» **Exercise prompt**
Your task is to repeat exactly the lines below between the line holding "SPD_WIN stay, for" and the line holding "let pb := min", inclusive, and only those.

-------- Records shown

/-- The watch for a missing index, once for each capture that is checked next (R311). -/
def idxWatch (p : Nat) (s : State) : State :=
  let x := ipOf s p
  match x.cap with
  | none => s
  | some c =>
    if idxNom s p ≠ 0 ∧ x.capSkip = false ∧ idxNom s p + idxTol s p < (idxDelta s p x.u c.1).natAbs then
      raiseFault qINC (0x480 + p) 0x52 (unsig 16 (ipTurns s p x.u)) (markCond (0x480 + p) 0x52 0 true
        (modIp p (fun x => { x with idxMiss := true, now := { x.now with sigFault := true }, capSkip := true }) s))
    else s

/-- IDX_GATE (Table 10-8). -/
def idxGate (s : State) (p : Nat) (a b : Bool) : Bool :=
  match fld (ipReg s p 0) 4 2 with
  | 0 => true | 1 => a && b | 2 => a | _ => b

/-- FILT_N samples of the I/O grid, in ns (Table 10-8). -/
def filtNs (s : State) (p : Nat) : Nat := max 1 (fld (ipReg s p 0) 24 8) * 5

/-- What the filter lets through of an input at `lvl` with its last transition accepted at `last`: a level that lasted fewer than FILT_N
samples is ignored, and with it the change that began it (R303). -/
def filtered (w t : Nat) (lvl : Bool) (last : Option Nat) (v : Option Bool) : Option Bool :=
  match v with
  | none => none
  | some v => if v == lvl || last.any (fun l => decide (t < l + w)) then none else some v

/-- The view after timestamp `t` is kept where it changed. -/
def portView (t : Nat) (x : IpSt) : IpSt :=
  let old := match x.views with | v :: _ => v.2 | [] => x.view0
  if x.now == old then x else { x with views := (t, x.now) :: x.views }

/-- The transitions accepted with timestamp `t`: levels after inversion. An index capture at it sees the levels and the count after
its other transitions (R337). -/
def portTransition (p t : Nat) (a b z : Option Bool) (s : State) : State :=
  let x := ipOf s p
  let w := filtNs s p
  let a := filtered w t x.a x.accA a
  let b := filtered w t x.b x.accB b
  let z := filtered w t x.z x.accZ z
  let on := portCounts s p
  let s := if on then portCount p t a b s else s
  let rise := match z with | some v => v && !x.z | none => false
  let s := modIp p (fun x => { x with
      a := a.getD x.a, b := b.getD x.b, z := z.getD x.z
      accA := if a.isSome then some t else x.accA, accB := if b.isSome then some t else x.accB, accZ := if z.isSome then some t else x.accZ }) s
  let y := ipOf s p
  let s := if on && rise && idxGate s p y.a y.b then idxCapture p t s else s
  if on then modIp p (portView t) (idxWatch p s) else s

/-- PORT_TRANSITION_ACCEPTED: all transitions of port `p` that carry timestamp `t`. -/
def execPortTransitionAccepted (p : Fin 32) (t : Nat) (a b z : Option Bool) (s : State) : Host.Outcome State Fault Refusal :=
  .next (if deviceUp s then portTransition p.val t a b z s else s)

/-- What a port keeps where its count starts again: its inputs, QERR's total, the frame of the last latch. -/
def portPins (x : IpSt) : IpSt :=
  { a := x.a, b := x.b, z := x.z, accA := x.accA, accB := x.accB, accZ := x.accZ, qeTotal := x.qeTotal, latFrame := x.latFrame }

/-- A port enters PREPARING: it counts from 0 (Table 10-5). -/
def portPrepare (p : Nat) (s : State) : State :=
  let x := ipOf s p
  let s := ledDrop 4 x.held (0x480 + p) s
  modUnit (0x480 + p) (fun z => { z with prepDone := true })
    (clearConds (0x480 + p) (modIp p (fun x => { portPins x with record := x.record }) s))

/-- A port enters DORMANT. -/
def portDormant (p : Nat) (s : State) : State :=
  let x := ipOf s p
  clearConds (0x480 + p) (modIp p portPins (ledDrop 4 x.held (0x480 + p) s))

/-- A changed inversion inverts the accepted level; it counts nothing (R303). -/
def portInvert (p : Nat) (old new : Word) : State → State :=
  modIp p (fun x => { x with a := x.a != (bitAt old 9 != bitAt new 9), b := x.b != (bitAt old 10 != bitAt new 10), z := x.z != (bitAt old 11 != bitAt new 11) })

/-- SPD_WIN in ns. -/
def spdWin (s : State) (p : Nat) : Nat := max 1 (fld (ipReg s p 0) 16 8) * tf s

/-- The unwrapped count at `tn` ns. -/
def countAt (x : IpSt) (tn : Int) : Int :=
  match x.trans.find? (fun e => decide ((e.2 : Int) ≤ tn)) with | some e => e.1 | none => x.base

/-- Speed and exact speed bound in rev/s (R309). Two transitions of one timestamp leave the speed unstated (log 1). -/
def portSpeed (s : State) (p : Nat) (tn : Int) : Rat × Rat :=
  let x := ipOf s p
  let w := x.trans.filter (fun e => decide ((e.2 : Int) ≤ tn) && decide (tn - spdWin s p ≤ e.2))
  let c : Rat := (cpr s p : Rat)
  let win : Rat := (spdWin s p : Rat) / 1000000000
  match w, w.getLast? with
  | e1 :: _ :: _, some e0 =>
    if e1.2 = e0.2 then ((Config.openNat 1 p : Nat), (Config.openNat 2 p : Nat))
    else
      let dt : Rat := ((e1.2 - e0.2 : Nat) : Rat) / 1000000000
      let v := ((e1.1 - e0.1 : Int) : Rat) / (c * dt)
      (v, rAbs v / 100000000 / dt + 1 / (c * win))
  | _, _ => (0, 2 / (c * win))

/-- The port's record of the frame at `tn` ns, with what stood at that instant, and the latch of its count (R307, R308). Transitions of the longest
SPD_WIN stay, for a window that a COMMIT makes longer. -/
def portRecord (p n : Nat) (tn : Int) (s : State) : State :=
  let x := ipOf s p
  let c := cpr s p
  let u := countAt x tn
  let frac : Nat := ipCount s p u * 4294967296 / c
  let sp := portSpeed s p tn
  let y := match x.views.find? (fun e => decide ((e.1 : Int) ≤ tn)) with | some e => e.2 | none => x.view0
  let pb := min 0xFFFF (ceilDiv ((1 + y.qeExtra) * 16777216) c)
  let vb := min 0xFFFF ((sp.2 + 1 / 131072) * 1024).ceil.toNat
  let op := operates s (0x480 + p)
  let newest := match x.trans.find? (fun e => decide ((e.2 : Int) ≤ tn)) with | some e => some e.2 | none => x.baseT
  let dorm := stOf s (0x480 + p) == .dormant
  let r : ChRec := {
    pos := ipTurns s p u * 4294967296 + (frac : Int)
    speed := satS 32 (roundAway (sp.1 * 65536))
    coarse := frac
    posBound := pb, speedBound := vb
    quad := min 0x7FFF (y.qe - x.qeShown)
    fine := op, coarseOk := op
    sigFault := y.sigFault, boundSat := pb == 0xFFFF || vb == 0xFFFF
    age := if dorm then 0xFFFFFFFF else match newest with | some t => satU 32 (tn - t) | none => 0xFFFFFFFF
    ext0 := ipCount s p u
    ext1 := y.caps * 65536 + unsig 16 (ipTurns s p u) }
  let after := (x.trans.filter (fun e => decide (tn < (e.2 : Int)))).length
  let far : Int := tn - (255 * tf s : Nat)
  let keep := x.trans.filter (fun e => decide (far ≤ (e.2 : Int)))
  let cut := x.trans.find? (fun e => decide ((e.2 : Int) < far))
  let used := x.held - after
  ledConsume 4 used (modIp p (fun x => { x with
      record := r, latU := u, latFrame := n % 65536, held := x.held - used
      views := x.views.filter (fun e => decide (tn < (e.1 : Int))), view0 := y, qeShown := y.qe
      trans := keep
      base := match cut with | some e => e.1 | none => x.base
      baseT := match cut with | some e => some e.2 | none => x.baseT }) s)

/-- Ports that the tree lists on this device. -/
def ownPorts (s : State) : List Nat := ((ownTines s).filter (fun u => decide (0x480 ≤ u ∧ u < 0x4A0))).map (· - 0x480)

/-! ### Switches (R312 to R314) -/

/-- SW_CFG. -/
def swCfg (s : State) (k : Nat) : Word := inF s (baseINC + 0xD000 + 4 * k)

/-- The sample of a pin at `level`, after INVERT (R312). -/
def swSample (s : State) (k : Nat) (level : Bool) : Bool := level != bitAt (swCfg s k) 0

/-- DEB_N in force (Table 10-10). -/
def debN (s : State) (k : Nat) : Nat := max 1 (fld (swCfg s k) 16 16)

/-- `n` more samples have shown level `v`: DEB_N of a run make it the debounced level (R312). -/
def swShow (deb n : Nat) (v : Bool) (x : SwSt) : SwSt :=
  let run := min 65535 (n + (if x.raw == v then x.run else 0))
  { x with raw := v, run, level := if deb ≤ run then v else x.level }

/-- A raw sample; where it differs from the one before it is a transition, and the first after an L0 reset is the reference. `level` is that of
the pin. A command that repeats the level brings one more sample that shows it (DESIGN CHOICE, log 99). -/
def switchRaw (k : Nat) (level : Bool) (s : State) : State :=
  let v := swSample s k level
  modSw k (fun x => swShow (debN s k) 1 v
    { x with seen := true, trans := if x.seen && x.raw != v then x.trans + 1 else x.trans }) s

/-- SWITCH_RAW_TRANSITION. -/
def execSwitchRawTransition (k : Fin 64) (level : Bool) (s : State) : Host.Outcome State Fault Refusal :=
  .next (switchRaw k.val level s)

/-- The samples that DEB_N still lacks have come, with the pin at `level`, the level of the last raw sample. DESIGN CHOICE, log 99: no command
brings each of them. -/
def switchChange (k : Nat) (level : Bool) (s : State) : State :=
  let v := swSample s k level
  modSw k (fun x => if x.seen && x.raw == v then swShow (debN s k) (debN s k - x.run) v x else x) s

/-- SWITCH_DEBOUNCE_CHANGE. -/
def execSwitchDebounceChange (k : Fin 64) (level : Bool) (s : State) : Host.Outcome State Fault Refusal :=
  .next (switchChange k.val level s)

/-- A chatter window ends for switch `k` (R313). -/
def chatEnd (k : Nat) (s : State) : State :=
  let th := fld (swCfg s k) 8 8
  let n := (swOf s k).trans
  let chat := decide (th ≠ 0 ∧ th < n)
  let s := modSw k (fun x => { x with chat, trans := 0 }) s
  if chat && deviceUp s && unitExists s (0x640 + k) then raiseFault qINC (0x640 + k) 0x53 (n % 65536) s else s

/-- CHAT_WINDOW_END. -/
def execChatWindowEnd (s : State) : Host.Outcome State Fault Refusal := .next (doFor (List.range 64) chatEnd s)

/-- A boundary latches the debounced level (R18). -/
def switchLatch (k : Nat) : State → State := modSw k (fun x => { x with latched := x.level })

/-- Preparation completes after DEB_N samples since entry (Table 10-5). -/
def switchPrep (k : Nat) (tn : Int) (s : State) : State :=
  if stOf s (0x640 + k) == .preparing && decide (((swOf s k).prepAt + 1000 * debN s k : Nat) ≤ tn) then
    modUnit (0x640 + k) (fun z => { z with prepDone := true }) s
  else s

/-! ### Records by unit -/

/-- The record of a tracker or port unit. -/
def recOf (s : State) (u : Nat) : ChRec := if u < 0x200 then (tkOf s u).record else (ipOf s (u - 0x480)).record

/-- The record of a tracker in DORMANT (spec/08 R263). -/
def restRec (s : State) (c : Nat) : ChRec := { sigFault := sliceHeld s (c / 64), ext0 := (tkOf s c).ext0, ext1 := (tkOf s c).ext1 }

/-- The record that the block shows: of a tracker that a joining twin prepares inside, that of DORMANT (spec/14 R464). -/
def shownRec (s : State) (u : Nat) : ChRec := if hiddenUnit s u then restRec s u else recOf s u

/-- The status word of a channel or port record (spec/12 Table 12-6). -/
def chStatus (s : State) (u : Nat) : Word :=
  let r := shownRec s u
  let t := twinResOf s u
  wordN (u * 2 ^ 20 + flag r.cal 11 + (if u < 0x200 then flag t.present 10 + flag t.agree 9 else 0) + flag r.boundSat 8
    + flag r.sigFault 7 + flag r.coast 6 + flag r.fine 5 + flag r.coarseOk 4 + (unitOf s u).recSt.code)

----------------

» **Written answer**
SPD_WIN stay, for a window that a COMMIT makes longer. -/
def portRecord (p n : Nat) (tn : Int) (s : State) : State :=
  let x := ipOf s p
  let c := cpr s p
  let u := countAt x tn
  let frac : Nat := ipCount s p u * 4294967296 / c
  let sp := portSpeed s p tn
  let y := match x.views.find? (fun e => decide ((e.1 : Int) ≤ tn)) with | some e => e.2 | none => x.view0
  let pb := min 0xFFFF (ceilDiv ((1 + y.qeExtra) * 16777216) c)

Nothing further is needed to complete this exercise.